Task – Return exactly the span of lines in the following data that opens with the line containing "EPC2 and ENUL" and closes with the line containing "u.core.ctl.held17 = s.core.ctl.held17.tail))". Include nothing else.

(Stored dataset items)
╭──
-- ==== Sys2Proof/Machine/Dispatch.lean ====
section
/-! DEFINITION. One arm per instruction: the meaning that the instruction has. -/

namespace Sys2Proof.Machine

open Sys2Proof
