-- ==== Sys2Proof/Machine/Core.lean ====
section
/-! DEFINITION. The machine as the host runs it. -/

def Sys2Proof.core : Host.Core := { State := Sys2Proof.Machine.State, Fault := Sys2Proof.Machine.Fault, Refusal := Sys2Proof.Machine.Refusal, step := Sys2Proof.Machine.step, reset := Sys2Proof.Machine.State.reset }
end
╰──
╭──
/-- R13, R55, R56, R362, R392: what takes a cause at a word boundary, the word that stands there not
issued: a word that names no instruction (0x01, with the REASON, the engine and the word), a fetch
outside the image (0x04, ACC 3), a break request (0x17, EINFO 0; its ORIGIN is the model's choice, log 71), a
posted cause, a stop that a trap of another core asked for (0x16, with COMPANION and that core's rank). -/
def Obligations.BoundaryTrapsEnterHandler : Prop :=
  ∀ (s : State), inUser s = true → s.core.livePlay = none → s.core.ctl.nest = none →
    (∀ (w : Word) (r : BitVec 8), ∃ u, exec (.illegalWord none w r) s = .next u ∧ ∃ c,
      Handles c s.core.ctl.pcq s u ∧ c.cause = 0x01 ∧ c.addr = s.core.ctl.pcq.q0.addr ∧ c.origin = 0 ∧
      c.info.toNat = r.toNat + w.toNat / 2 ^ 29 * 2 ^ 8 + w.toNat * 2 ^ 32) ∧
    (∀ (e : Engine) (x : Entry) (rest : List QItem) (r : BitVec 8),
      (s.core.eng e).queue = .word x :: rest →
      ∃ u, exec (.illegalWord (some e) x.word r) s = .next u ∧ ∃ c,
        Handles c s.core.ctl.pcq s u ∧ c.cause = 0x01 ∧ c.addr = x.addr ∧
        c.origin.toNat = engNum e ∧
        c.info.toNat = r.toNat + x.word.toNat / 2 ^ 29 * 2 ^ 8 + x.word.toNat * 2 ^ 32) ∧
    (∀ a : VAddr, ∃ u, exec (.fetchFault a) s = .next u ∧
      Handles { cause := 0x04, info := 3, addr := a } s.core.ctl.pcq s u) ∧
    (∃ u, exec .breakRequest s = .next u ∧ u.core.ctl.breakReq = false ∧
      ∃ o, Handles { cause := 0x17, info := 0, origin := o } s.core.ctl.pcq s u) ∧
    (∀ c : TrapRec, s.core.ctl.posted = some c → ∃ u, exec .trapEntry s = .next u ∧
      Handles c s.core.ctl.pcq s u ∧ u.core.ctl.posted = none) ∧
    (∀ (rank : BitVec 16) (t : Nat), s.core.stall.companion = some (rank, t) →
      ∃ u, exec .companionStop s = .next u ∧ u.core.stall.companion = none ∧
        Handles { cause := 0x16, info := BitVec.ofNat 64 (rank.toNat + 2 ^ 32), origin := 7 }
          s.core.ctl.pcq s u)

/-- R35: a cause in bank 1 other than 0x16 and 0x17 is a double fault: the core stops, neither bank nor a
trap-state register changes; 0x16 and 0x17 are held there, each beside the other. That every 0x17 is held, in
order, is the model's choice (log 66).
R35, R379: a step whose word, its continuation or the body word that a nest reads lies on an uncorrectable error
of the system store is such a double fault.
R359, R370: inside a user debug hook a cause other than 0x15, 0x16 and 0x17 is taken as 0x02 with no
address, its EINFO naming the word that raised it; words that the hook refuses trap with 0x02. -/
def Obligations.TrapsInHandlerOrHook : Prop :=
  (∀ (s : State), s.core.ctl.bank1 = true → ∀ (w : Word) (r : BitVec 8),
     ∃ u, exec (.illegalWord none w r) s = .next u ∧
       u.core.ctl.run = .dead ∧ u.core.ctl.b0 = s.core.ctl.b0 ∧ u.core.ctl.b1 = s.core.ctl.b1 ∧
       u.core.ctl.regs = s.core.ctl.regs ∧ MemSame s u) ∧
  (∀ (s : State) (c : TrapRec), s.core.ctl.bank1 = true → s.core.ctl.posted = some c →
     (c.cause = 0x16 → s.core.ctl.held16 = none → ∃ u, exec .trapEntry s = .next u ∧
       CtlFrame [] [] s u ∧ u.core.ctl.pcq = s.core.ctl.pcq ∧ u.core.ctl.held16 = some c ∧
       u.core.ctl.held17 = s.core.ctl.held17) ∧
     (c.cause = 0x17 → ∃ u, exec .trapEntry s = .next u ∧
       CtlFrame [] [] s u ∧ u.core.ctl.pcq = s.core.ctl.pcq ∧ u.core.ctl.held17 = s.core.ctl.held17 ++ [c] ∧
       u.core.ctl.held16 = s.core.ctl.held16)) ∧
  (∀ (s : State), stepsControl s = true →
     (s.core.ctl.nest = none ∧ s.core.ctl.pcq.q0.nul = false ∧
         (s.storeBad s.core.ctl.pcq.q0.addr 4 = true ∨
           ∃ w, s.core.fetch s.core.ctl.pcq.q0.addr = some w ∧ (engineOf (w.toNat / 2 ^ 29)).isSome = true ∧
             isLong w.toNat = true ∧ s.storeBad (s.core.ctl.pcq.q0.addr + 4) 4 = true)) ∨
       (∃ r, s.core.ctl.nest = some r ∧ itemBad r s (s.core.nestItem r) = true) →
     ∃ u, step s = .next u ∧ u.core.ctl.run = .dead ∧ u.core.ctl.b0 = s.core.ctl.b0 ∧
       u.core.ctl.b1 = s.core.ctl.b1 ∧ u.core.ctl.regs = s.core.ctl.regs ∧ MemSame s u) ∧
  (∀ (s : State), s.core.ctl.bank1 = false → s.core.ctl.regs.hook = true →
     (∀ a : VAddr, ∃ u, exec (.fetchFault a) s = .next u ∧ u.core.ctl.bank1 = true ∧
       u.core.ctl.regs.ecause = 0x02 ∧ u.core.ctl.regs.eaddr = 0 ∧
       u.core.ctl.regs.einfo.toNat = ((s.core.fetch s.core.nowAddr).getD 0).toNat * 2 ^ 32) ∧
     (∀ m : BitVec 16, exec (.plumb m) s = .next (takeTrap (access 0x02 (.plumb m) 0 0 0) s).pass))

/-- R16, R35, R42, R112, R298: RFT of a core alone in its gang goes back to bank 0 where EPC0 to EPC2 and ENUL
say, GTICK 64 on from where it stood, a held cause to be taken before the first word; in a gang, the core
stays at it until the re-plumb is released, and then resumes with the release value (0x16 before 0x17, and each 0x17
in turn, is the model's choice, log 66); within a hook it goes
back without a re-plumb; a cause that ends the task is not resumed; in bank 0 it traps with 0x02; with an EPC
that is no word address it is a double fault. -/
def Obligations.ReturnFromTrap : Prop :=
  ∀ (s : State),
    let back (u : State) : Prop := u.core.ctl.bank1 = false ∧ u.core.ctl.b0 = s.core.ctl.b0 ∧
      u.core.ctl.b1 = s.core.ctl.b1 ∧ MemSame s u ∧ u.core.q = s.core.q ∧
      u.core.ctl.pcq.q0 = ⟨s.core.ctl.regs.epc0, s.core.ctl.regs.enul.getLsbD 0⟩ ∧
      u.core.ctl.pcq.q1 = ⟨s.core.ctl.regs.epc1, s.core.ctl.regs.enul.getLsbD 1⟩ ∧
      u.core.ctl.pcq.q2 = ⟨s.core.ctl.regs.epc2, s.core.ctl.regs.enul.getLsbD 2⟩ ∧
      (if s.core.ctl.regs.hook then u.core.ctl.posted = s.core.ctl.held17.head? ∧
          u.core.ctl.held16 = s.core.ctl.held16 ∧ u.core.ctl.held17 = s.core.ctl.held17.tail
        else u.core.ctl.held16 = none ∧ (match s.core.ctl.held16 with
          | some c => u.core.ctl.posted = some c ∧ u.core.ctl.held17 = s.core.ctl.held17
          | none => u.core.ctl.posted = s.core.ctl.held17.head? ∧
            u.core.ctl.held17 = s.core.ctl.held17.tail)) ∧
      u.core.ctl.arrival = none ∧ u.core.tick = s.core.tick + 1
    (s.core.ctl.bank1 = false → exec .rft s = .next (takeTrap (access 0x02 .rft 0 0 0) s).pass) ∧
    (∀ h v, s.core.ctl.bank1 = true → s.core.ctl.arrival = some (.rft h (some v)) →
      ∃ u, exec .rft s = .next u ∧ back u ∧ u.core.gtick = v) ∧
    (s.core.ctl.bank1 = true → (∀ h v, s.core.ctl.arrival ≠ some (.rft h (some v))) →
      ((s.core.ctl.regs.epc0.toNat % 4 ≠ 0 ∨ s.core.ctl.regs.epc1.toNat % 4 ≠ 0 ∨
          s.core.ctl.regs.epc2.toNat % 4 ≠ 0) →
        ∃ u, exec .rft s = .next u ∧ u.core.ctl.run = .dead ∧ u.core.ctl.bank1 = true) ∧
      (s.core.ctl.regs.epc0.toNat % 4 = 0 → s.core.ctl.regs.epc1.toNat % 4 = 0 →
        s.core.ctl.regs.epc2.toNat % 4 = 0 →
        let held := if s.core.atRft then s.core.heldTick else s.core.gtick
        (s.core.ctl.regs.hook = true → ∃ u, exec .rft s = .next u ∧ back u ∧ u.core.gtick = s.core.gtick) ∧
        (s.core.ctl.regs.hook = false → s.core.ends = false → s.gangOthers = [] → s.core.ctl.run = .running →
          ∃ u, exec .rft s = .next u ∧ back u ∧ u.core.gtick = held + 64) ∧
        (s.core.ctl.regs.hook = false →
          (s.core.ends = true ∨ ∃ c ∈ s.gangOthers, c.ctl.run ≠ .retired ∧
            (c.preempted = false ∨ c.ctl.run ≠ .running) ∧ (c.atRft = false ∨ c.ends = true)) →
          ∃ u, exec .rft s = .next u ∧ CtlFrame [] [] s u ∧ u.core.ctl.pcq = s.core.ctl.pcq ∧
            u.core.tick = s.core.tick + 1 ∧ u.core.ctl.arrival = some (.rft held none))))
╰──
Solved problem –
/-- R16, R35, R42, R112, R298: RFT of a core alone in its gang goes back to bank 0 where EPC0 to EPC2 and ENUL
say, GTICK 64 on from where it stood, a held cause to be taken before the first word; in a gang, the core
stays at it until the re-plumb is released, and then resumes with the release value (0x16 before 0x17, and each 0x17
in turn, is the model's choice, log 66); within a hook it goes
back without a re-plumb; a cause that ends the task is not resumed; in bank 0 it traps with 0x02; with an EPC
that is no word address it is a double fault. -/
def Obligations.ReturnFromTrap : Prop :=
  ∀ (s : State),
    let back (u : State) : Prop := u.core.ctl.bank1 = false ∧ u.core.ctl.b0 = s.core.ctl.b0 ∧
      u.core.ctl.b1 = s.core.ctl.b1 ∧ MemSame s u ∧ u.core.q = s.core.q ∧
      u.core.ctl.pcq.q0 = ⟨s.core.ctl.regs.epc0, s.core.ctl.regs.enul.getLsbD 0⟩ ∧
      u.core.ctl.pcq.q1 = ⟨s.core.ctl.regs.epc1, s.core.ctl.regs.enul.getLsbD 1⟩ ∧
      u.core.ctl.pcq.q2 = ⟨s.core.ctl.regs.epc2, s.core.ctl.regs.enul.getLsbD 2⟩ ∧
      (if s.core.ctl.regs.hook then u.core.ctl.posted = s.core.ctl.held17.head? ∧
          u.core.ctl.held16 = s.core.ctl.held16 ∧ u.core.ctl.held17 = s.core.ctl.held17.tail
        else u.core.ctl.held16 = none ∧ (match s.core.ctl.held16 with
          | some c => u.core.ctl.posted = some c ∧ u.core.ctl.held17 = s.core.ctl.held17
          | none => u.core.ctl.posted = s.core.ctl.held17.head? ∧
            u.core.ctl.held17 = s.core.ctl.held17.tail)) ∧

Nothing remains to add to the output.